I want to calculate the sum of digits of a number in Scheme. It should work like this:
>(sum-of-digits 123)
6
My idea is to transform the number 123 to string "123" and then transform it to a list '(1 2 3) and then use (apply + '(1 2 3)) to get 6.
but it's unfortunately not working like I imagined.
>(string->list(number->string 123))
'(#\1 #\2 #\3)
Apparently '(#\1 #\2 #\3) is not same as '(1 2 3)... because I'm using language racket under DrRacket, so I can not use the function like char->digit.
Can anyone help me fix this?
An alternative method would be to loop over the digits by using modulo. I'm not as used to scheme syntax, but thanks to #bearzk translating my Lisp here's a function that works for non-negative integers (and with a little work could encompass decimals and negative values):
(define (sum-of-digits x)
(if (= x 0) 0
(+ (modulo x 10)
(sum-of-digits (/ (- x (modulo x 10)) 10)))))
Something like this can do your digits thing arithmetically rather than string style:
(define (digits n)
(if (zero? n)
'()
(cons (remainder n 10) (digits2 (quotient n 10))))
Anyway, idk if its what you're doing but this question makes me think Project Euler.
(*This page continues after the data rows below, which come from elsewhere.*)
-- ==== Sys2Proof/Machine/Step.lean ====
section
/-! DEFINITION. One step: the next thing the host does (10_state.md R20, 70_reset_and_hazards.md
R193). When the host has issued everything, the block holds its state (R182). -/

namespace Sys2Proof.Machine

/-- One step of the machine. -/
def step (s : State) : Host.Outcome State Fault Refusal :=
  match s.host with
  | [] => .next s
  | e :: rest => performEvent e { s with host := rest }

/-- `s` with a table row's instruction as the next thing the host issues (log 5). -/
def State.withFetchWord (s : State) (nbits w : Nat) : State :=
  { s with host := wordEvent s nbits w :: s.host }

end Sys2Proof.Machine
end

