-- ==== Sys2Proof/Machine/Core.lean ====
section
/-! DEFINITION. The machine behind the host's interface. -/

def Sys2Proof.core : Host.Core :=
  { State := Sys2Proof.Machine.State, Fault := Sys2Proof.Machine.Fault,
    Refusal := Sys2Proof.Machine.Refusal, step := Sys2Proof.Machine.step,
    reset := Sys2Proof.Machine.State.reset }
end

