-- ==== Sys2Proof/Machine/Text.lean ====
section
/-! DEFINITION. The text form of commands and trace lines (30_encoding.md R92), read from characters.
`cols(rp)`, the columns as a function of the row pattern, has no text form in R92; it is
`Columns.matrix`. -/

namespace Sys2Proof.Machine

/-- The value of a digit in the given base; hexadecimal letters of either case (DESIGN CHOICE, log
12). -/
def digitValue (base : Nat) (c : Char) : Option Nat :=
  let n := c.toNat
  let v := if 48 ≤ n ∧ n ≤ 57 then n - 48
    else if 97 ≤ n ∧ n ≤ 102 then n - 87
    else if 65 ≤ n ∧ n ≤ 70 then n - 55
    else base
  if v < base then some v else none

/-- The number a row of digits stands for, after the digits that give `acc`. -/
def digitsFrom (base acc : Nat) : List Char → Option Nat
  | [] => some acc
  | c :: cs =>
    match digitValue base c with
    | some d => digitsFrom base (acc * base + d) cs
    | none => none

/-- An unsigned integer, decimal or hexadecimal with `0x` (R92). -/
def readNat : List Char → Option Nat
  | [] => none
  | '0' :: 'x' :: c :: cs => digitsFrom 16 0 (c :: cs)
  | c :: cs => digitsFrom 10 0 (c :: cs)

/-- An integer that may carry a minus sign (R92). -/
def readInt : List Char → Option Int
  | '-' :: cs => (readNat cs).map fun n => -(n : Int)
  | cs => (readNat cs).map fun n => (n : Int)

/-- The collected characters as one token, if there are any. -/
def tokenOf (acc : List Char) : List String :=
  if acc = [] then [] else [String.ofList acc]

/-- Tokens of a line: words between spaces, and each comma by itself. -/
def tokensFrom (acc : List Char) : List Char → List String
  | [] => tokenOf acc
  | c :: cs =>
    if c = ' ' then tokenOf acc ++ tokensFrom [] cs
    else if c = ',' then tokenOf acc ++ "," :: tokensFrom [] cs
    else tokensFrom (acc ++ [c]) cs

/-- The timer names (R92). -/
def timerNamed : String → Option TimerId
  | "SCAN" => some .scan
  | "DEB" => some .deb
  | "SMP" => some .smp
  | _ => none

/-- The commands written without an operand (R81, R92). -/
def readPlain : String → Option Instr
  | "KP.TICK" => some .kpTick
  | "KP.ROWADV" => some .kpRowadv
  | "KP.SAMPLE" => some .kpSample
  | "KP.DECODE" => some .kpDecode
  | "KP.CAPTURE" => some .kpCapture
  | "KP.RELEASE" => some .kpRelease
  | "KP.GETKEY" => some .kpGetkey
  | "KP.SETDZ" => some .kpSetdz
  | "KP.CLRDZ" => some .kpClrdz
  | "KP.ISDZ" => some .kpIsdz
  | "KP.ACK" => some .kpAck
  | "KP.STAT" => some .kpStat
  | "KP.EN" => some .kpEn
  | "KP.DIS" => some .kpDis
  | _ => none

/-- The commands written with one operand, a timer or a number (R81, R92). -/
def readOne (name operand : String) : Option Instr :=
  match name with
  | "TMR.CHECK" => (timerNamed operand).map Instr.tmrCheck
  | "TMR.ADVN" => (timerNamed operand).map Instr.tmrAdvn
  | "TMR.ADVP" => (timerNamed operand).map Instr.tmrAdvp
  | "TMR.EN" => (timerNamed operand).map Instr.tmrEn
  | "TMR.DIS" => (timerNamed operand).map Instr.tmrDis
  | "TMR.SETF" => (readNat operand.toList).map Instr.tmrSetf
  | "KP.INIT" => (readNat operand.toList).map Instr.kpInit
  | "KP.HIST" => (readNat operand.toList).map Instr.kpHist
  | "DAC.SET" => (readInt operand.toList).map Instr.dacSet
  | "DAC.TICK" => (readInt operand.toList).map Instr.dacTick
  | _ => none

/-- The commands written with a timer and a period (R81, R92). -/
def readTwo (name timer period : String) : Option Instr :=
  match timerNamed timer, readNat period.toList with
  | some t, some p =>
    match name with
    | "TMR.INIT" => some (Instr.tmrInit t p)
    | "TMR.SETP" => some (Instr.tmrSetp t p)
    | _ => none
  | _, _ => none

/-- The command a list of tokens spells. -/
def commandOf : List String → Option Instr
  | [name] => readPlain name
  | [name, operand] => readOne name operand
  | [name, timer, ",", period] => readTwo name timer period
  | _ => none

/-- The assembler: the text form of a command to its word (R92); none for text that spells no
command, or one whose operand does not fit its field (R82). -/
def assemble (line : String) : Option CommandWord :=
  match commandOf (tokensFrom [] line.toList) with
  | some i => if i.wellFormed then some (encode i) else none
  | none => none

/-- A trace line: what the host presents, and the response word it expects, if the line says one
(R92). -/
structure TraceLine where
  event : HostEvent
  expected : Option Response
  deriving DecidableEq, Repr

/-- The tokens of a command, and the expected response behind `->` (R92). -/
def splitArrow : List String → List String × Option String
  | [] => ([], none)
  | ["->", r] => ([], some r)
  | t :: ts => (t :: (splitArrow ts).1, (splitArrow ts).2)

/-- A number as a word of `w` bits; none for one that does not fit it. -/
def wordOf (w n : Nat) : Option (BitVec w) :=
  if n < 2 ^ w then some (BitVec.ofNat w n) else none

/-- The expected response behind `->`, where there is one. DESIGN CHOICE (log 12): text behind `->` that
is no number, or a number that is no 32-bit response word (R87), makes the line no trace line. -/
def expectedOf : Option String → Option (Option Response)
  | none => some none
  | some r => ((readNat r.toList).bind (wordOf 32)).map some

/-- A trace line once its clock value and columns are read. -/
def traceOf (now : Nat) (cols : Columns) (ts : List String) : Option TraceLine :=
  match commandOf (splitArrow ts).1, expectedOf (splitArrow ts).2 with
  | some i, some r =>
    if i.wellFormed then some { event := .command (encode i) now cols, expected := r } else none
  | _, _ => none

/-- The columns a token `cols=<col_in>` gives (R92). DESIGN CHOICE (log 12): a value above 15, which is no
`col_in` (10_state.md R22), gives none, and the line is then no trace line, since no command has that
token for its name. -/
def colsOf (t : String) : Option (BitVec 4) :=
  match t.toList with
  | 'c' :: 'o' :: 'l' :: 's' :: '=' :: v => (readNat v).bind (wordOf 4)
  | _ => none

/-- A trace line, `@<now> [cols=<col_in>] <command> [-> <resp>]` (R92). Left-out columns are given as
level 0: R92 lets them be left out where the command does not sample them (log 12). -/
def readTrace (line : String) : Option TraceLine :=
  match tokensFrom [] line.toList with
  | at_ :: t :: ts =>
    match at_.toList with
    | '@' :: v =>
      match readNat v, colsOf t with
      | some now, some c => traceOf now (.levels c) ts
      | some now, none => traceOf now (.levels 0) (t :: ts)
      | none, _ => none
    | _ => none
  | _ => none

end Sys2Proof.Machine
end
And if so, you're going to appreciate both of these functions in future problems.
Above is the hard part, this is the rest:
(foldr + (digits 12345) 0)
OR
(apply + (digits 1234))
EDIT - I got rid of intLength above, but in case you still want it.
(define (intLength x)
(define (intLengthP x c)
(if (zero? x)
c
(intLengthP (quotient x 10) (+ c 1))
)
)
(intLengthP x 0))
Those #\1, #\2 things are characters. I hate to RTFM you, but the Racket docs are really good here. If you highlight string->list in DrRacket and hit F1, you should get a browser window with a bunch of useful information.
So as not to keep you in the dark; I think I'd probably use the "string" function as the missing step in your solution:
(map string (list #\a #\b))
... produces
(list "a" "b")
A better idea would be to actually find the digits and sum them. 34%10 gives 4 and 3%10 gives 3. Sum is 3+4.
Here's an algorithm in F# (I'm sorry, I don't know Scheme):
let rec sumOfDigits n =
if n<10 then n
else (n%10) + sumOfDigits (n/10)
This works, it builds on your initial string->list solution, just does a conversion on the list of characters
(apply + (map (lambda (d) (- (char->integer d) (char->integer #\0)))
(string->list (number->string 123))))
The conversion function could factored out to make it a little more clear:
(define (digit->integer d)
(- (char->integer d) (char->integer #\0)))
(apply + (map digit->integer (string->list (number->string 123))))
(define (sum-of-digits num)
(if (< num 10)
num
(+ (remainder num 10) (sum-of-digits (/ (- num (remainder num 10)) 10)))))
recursive process.. terminates at n < 10 where sum-of-digits returns the input num itself.